• Exercise instructions: Scan the records below for the line with "them (R35). -/" and the line with "theorem invalidate_keepsHeader (P". Repeat those two lines and every line between them exactly, and nothing else.

--*--

/-- Settles O31: the round trip of a unit, and the reading of a token's and a header's own bytes. -/
theorem decodingInvertsEncoding : Obligations.DecodingInvertsEncoding := by
  intro bo i hwf
  refine ⟨decode_encode bo hwf, fun remaining after => decodeToken_encodeBytes bo after hwf, ?_⟩
  rintro a b c d l sub x0 x1 after rfl
  exact decodeHeader_encodeBytes bo a b c d l sub x0 x1 after

/-! ## A decoded token is its bytes (R74 to R78) -/

/-- Settles O32, along the tests of the decoder: each token is the one whose bytes have just been read. -/
theorem decodedTokenIsItsBytes : Obligations.DecodedTokenIsItsBytes := by
  intro bo remaining bs i h
  unfold decodeToken at h
  split at h
  · next h4 =>
    split at h <;> cases h
    exact ⟨rfl, _, rfl, decide_eq_true h4⟩
  next h4 =>
  split at h
  · cases h
  split at h
  · next h5 =>
    cases h
    exact ⟨rfl, _, rfl, beq_iff_eq.2 h5⟩
  next h5 =>
  have h6 : 6 ≤ remaining := by omega
  split at h
  · cases h
  split at h
  · next hm =>
    cases h
    refine ⟨rfl, _, rfl, ?_⟩
    simp [Instr.admittedBefore, h6, hm]
  next hm =>
  obtain rfl := not_ne_iff.1 hm
  split at h
  · cases h
  split at h
  · next hlen =>
    cases h
    exact ⟨bne_iff_ne.2 hlen, _, rfl, decide_eq_true h6⟩
  next hlen =>
  obtain rfl := not_ne_iff.1 hlen
  split at h <;> cases h
  next n0 n1 n2 n3 after =>
  refine ⟨rfl, after, ?_, decide_eq_true h6⟩
  rw [encodeBytes, bytes32_assemble32]
  rfl

/-! ## Fixed words -/

/-- Settles O30: the decoder is run on each word. -/
theorem specWordsDecode : Obligations.SpecWordsDecode := by
  unfold Obligations.SpecWordsDecode
  decide

end Sys2Proof

namespace Sys2Proof.Machine

/-- Settles O5: the decoder's last case, and its meaning. -/
theorem reservedCommandIsRefused : Obligations.ReservedCommandIsRefused :=
  ⟨fun _ _ _ _ => rfl, fun _ => rfl⟩

/-! ## The guards of the opcode table (R73, R74, R85) -/

/-- A token is refused outside the token loop and where its guard on `remaining` fails. -/
theorem inTokenLoop_notSelected {s : State} {guard : Nat → Bool} (need : Nat) (run : List Byte → Work → PlaneId → Answer)
    (h : ∀ input w i, s.activity = .running input w (.tokens i) → guard w.remaining = false) :
    inTokenLoop s guard need run = .refused .notSelected := by
  unfold inTokenLoop
  split
  · next input w i hact => rw [h input w i hact]; rfl
  · rfl

/-- Settles O7: each unit answers only at its own stage and under its own condition. -/
theorem unitsOutOfPlaceAreRefused : Obligations.UnitsOutOfPlaceAreRefused := by
  intro i s hc hs
  cases i with
  | newContext => cases hc
  | setDimensions _ _ => cases hc
  | processMessage _ => cases hc
  | reserved => cases hc
  | lit5 v =>
    simp only [exec, execLit5]
    exact inTokenLoop_notSelected _ _ fun _ _ _ hact => by simpa only [standsAt, hact] using hs
  | lit v =>
    simp only [exec, execLit]
    exact inTokenLoop_notSelected _ _ fun _ _ _ hact => by simpa only [standsAt, hact] using hs
  | runs v len =>
    simp only [exec, execRuns]
    exact inTokenLoop_notSelected _ _ fun _ _ _ hact => by simpa only [standsAt, hact] using hs
  | runl v n =>
    simp only [exec, execRunl]
    exact inTokenLoop_notSelected _ _ fun _ _ _ hact => by simpa only [standsAt, hact] using hs
  | trail t u w z =>
    simp only [exec, execTrail]
    exact inTokenLoop_notSelected _ _ fun _ _ _ hact => by simpa only [standsAt, hact] using hs
  | hdr a b c d l sub x0 x1 =>
    simp only [exec, execHdr]
    split
    · next hact => simp [standsAt, hact] at hs
    · rfl
  | planeFill =>
    simp only [exec, execPlaneFill]
    split
    · next hact => rw [if_neg (by simpa [standsAt, hact] using hs)]
    · rfl
  | planeRle i =>
    simp only [exec, execPlaneRle]
    split
    · next hact => rw [if_neg (by simpa [standsAt, hact] using hs)]
    · rfl
  | planeRaw i =>
    simp only [exec, execPlaneRaw]
    split
    · next hact => rw [if_neg (by simpa [standsAt, hact] using hs)]
    · rfl
  | clx c =>
    simp only [exec, execClx]
    split
    · next hact => rw [if_neg (by simpa [standsAt, hact] using hs)]
    · rfl
  | ups c w2 =>
    simp only [exec, execUps]
    split
    · next hact => rw [if_neg (by simpa [standsAt, hact] using hs)]
    · rfl
  | csc =>
    simp only [exec, execCsc]
    split
    · next hact => simp [standsAt, hact] at hs
    · rfl

/-! ## A step runs the decoded unit (R70, R102) -/

/-- The core takes the command off the host's list. -/
theorem afterFetch_command {s : State} (h : s.activity = .idle ∨ s.activity = .uncreated) :
    afterFetch s = { s with pending := s.pending.tail } := by
  rcases h with h | h <;> simp only [afterFetch, h]

theorem step_command {s : State} {c : HostCommand} {rest : List HostCommand}
    (hact : s.activity = .idle ∨ s.activity = .uncreated) (hp : s.pending = c :: rest) :
    step s = exec (decodeCommand c) { s with pending := rest } := by
  have hf := fetch_command hact
  have ha := afterFetch_command hact
  rw [hp] at hf ha
  simp only [step, hf, ha, List.head?_cons, Option.map_some, decode, List.tail_cons]

/-- A running command's step, when its unit is known and decodes. -/
theorem step_unit {s : State} {input : List Byte} {w : Work} {stage : Stage} {u : FetchUnit} {i : Instr}
    (hact : s.activity = .running input w stage) (hu : fetch s = some u) (hi : decode s.params.byteOrder u = .ok i) :
    step s = exec i s := by
  obtain ⟨i', hi', hs⟩ | ⟨r, hr, -⟩ := step_running hact hu
  · cases hi.symm.trans hi'
    exact hs
  · cases hi.symm.trans hr

/-- Settles O33: the host's first command, or the unit of the stage that is reached. -/
theorem stepRunsTheDecodedUnit : Obligations.StepRunsTheDecodedUnit := by
  refine ⟨fun s c rest => step_command, fun s input w stage i hact hi => ?_⟩
  cases stage with
  | header => exact step_unit hact (u := .header input) (by simp only [fetch, hact]) hi
  | plane j => exact step_unit hact (u := .plane j _ _) (by simp only [fetch, hact]) (congrArg Except.ok hi)
  | tokens j => exact step_unit hact (u := .token w.remaining _) (by simp only [fetch, hact]) hi
  | clx c => exact step_unit hact (u := .clx c) (by simp only [fetch, hact]) (congrArg Except.ok hi.symm)
  | ups c => exact step_unit hact (u := .ups c _) (by simp only [fetch, hact]) (congrArg Except.ok hi.symm)
  | csc => exact step_unit hact (u := .csc) (by simp only [fetch, hact]) (congrArg Except.ok hi.symm)

end Sys2Proof.Machine
end

section
/-! PROOFS. The host commands of spec 40, each step of them: NEW_CONTEXT (O2), SET_DIMENSIONS (O3), PROCESS_MESSAGE's first
line (O4), the header unit (O9) and the units that are cut off (O12). -/

namespace Sys2Proof.Machine

/-! ## The commands (R100 to R102) -/

/-- Settles O2: before the first NEW_CONTEXT and on an idle core alike. -/
theorem newContextResetsEveryField : Obligations.NewContextResetsEveryField := by
  intro s hact
  obtain hact | hact := hact
  · simp only [exec, execNewContext, hact, withActivity, withContext, State.reset]
  · simp only [exec, execNewContext, hact, withActivity, withContext, State.reset]

/-- The header fields are those of NEW_CONTEXT while no message has completed, and SET_DIMENSIONS leaves them (R35). -/
theorem invalidate_keepsHeader (P : Params) (d : Nat) {c : Context} (h : c.status = .none) :
    (invalidate P d c).colorLossLevel = c.colorLossLevel ∧ (invalidate P d c).subsampling = c.subsampling ∧
    (invalidate P d c).planeByteCount = c.planeByteCount ∧ (invalidate P d c).planeTargetSize = c.planeTargetSize := by
  rw [invalidate_none P d h]
  exact ⟨rfl, rfl, rfl, rfl⟩

theorem execSetDimensions_idle (w h : U32) {s : State} (hact : s.activity = .idle) :
    exec (.setDimensions w h) s = .next (countDraw (withContext s
      (clearValid { invalidate s.params s.draws s.ctx with width := w, height := h }))) := by
  simp only [exec, execSetDimensions, hact]

/-- Settles O3: what is unspecified afterwards is neither STATUS nor, before the first message, a header field. -/
theorem setDimensionsWritesTheSizes : Obligations.SetDimensionsWritesTheSizes := fun w h s hact =>
  ⟨_, execSetDimensions_idle w h hact, rfl, rfl, rfl, rfl, invalidate_status s.params s.draws s.ctx,
    invalidate_keepsHeader s.params s.draws, hact, rfl, rfl⟩

theorem execProcessMessage_idle (input : List Byte) {s : State} (hact : s.activity = .idle) :
    exec (.processMessage input) s = .next (countDraw (withActivity (withContext s (clearValid s.ctx))
      (.running input (unsetWork s.draws) .header))) := by
  simp only [exec, execProcessMessage, hact]

/-- Settles O4: the command starts with its working registers unset. -/
theorem processMessageStartsAtTheHeader : Obligations.ProcessMessageStartsAtTheHeader := fun input _ hact =>
  ⟨_, _, execProcessMessage_idle input hact, rfl, rfl, rfl, rfl⟩

/-! ## The header unit (R103 to R107) -/

section
variable {s : State} {input : List Byte} {w : Work} (hact : s.activity = .running input w .header)
  (hlen : 20 ≤ input.length) {a b c d : U32} {l sub : Byte} (x0 x1 : Byte)
include hact hlen

/-- The first check that fails after the header's length is the error the header unit raises (R173). -/
theorem execHdr_error {k : ErrorKind}
    (hp : prepare s.params s.draws input.length (parseHeader s.ctx a b c d l sub) = .error k) :
    exec (.hdr a b c d l sub x0 x1) s = .next (raiseError k s) := by
  simp only [exec, execHdr, hact, if_neg (Nat.not_lt.2 hlen), hp]

/-- When no check fails, the prepared context and the plane bases are taken, and plane Y is next. -/
theorem execHdr_prepared {base : PerPlane Nat} {c' : Context}
    (hp : prepare s.params s.draws input.length (parseHeader s.ctx a b c d l sub) = .ok (base, c')) :
    exec (.hdr a b c d l sub x0 x1) s =
      .next (countDraw (withActivity (withContext s c') (.running input { w with base := base } (.plane .y)))) := by
  simp only [exec, execHdr, hact, if_neg (Nat.not_lt.2 hlen), hp]

end

/-- The target sizes of R106, written out for both values of SUBSAMPLING. -/
theorem targetSizes_decide (sub : Byte) (w h : Nat) :
    targetSizes (decide (sub ≠ 0)) w h =
      if sub ≠ 0 then ⟨pad8 w * h, pad8 w / 2 * (pad2 h / 2), pad8 w / 2 * (pad2 h / 2), w * h⟩
      else ⟨w * h, w * h, w * h, w * h⟩ := by
  simp only [targetSizes, decide_eq_true_eq]

/-- Settles O9: every check of the header unit passes, so what it leaves is the allocated context. -/
theorem headerPreparesTheBuffers : Obligations.HeaderPreparesTheBuffers := by
  intro a b c d l sub x0 x1 s input w hact hlen hw hh hsizes halloc
  have hp := prepare_ok (draw := s.draws) (c := parseHeader s.ctx a b c d l sub) hlen ⟨hw, hh, hsizes⟩ halloc
  exact ⟨_, execHdr_prepared hact (by omega) x0 x1 hp, rfl, rfl, targetSizes_decide sub _ _,
    allocated_plane_length s.draws _, freeSamples_length _ _ _, freeSamples_length _ _ _, rfl, rfl⟩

--*--

• Answer section:
/-- The header fields are those of NEW_CONTEXT while no message has completed, and SET_DIMENSIONS leaves them (R35). -/
theorem invalidate_keepsHeader (P : Params) (d : Nat) {c : Context} (h : c.status = .none) :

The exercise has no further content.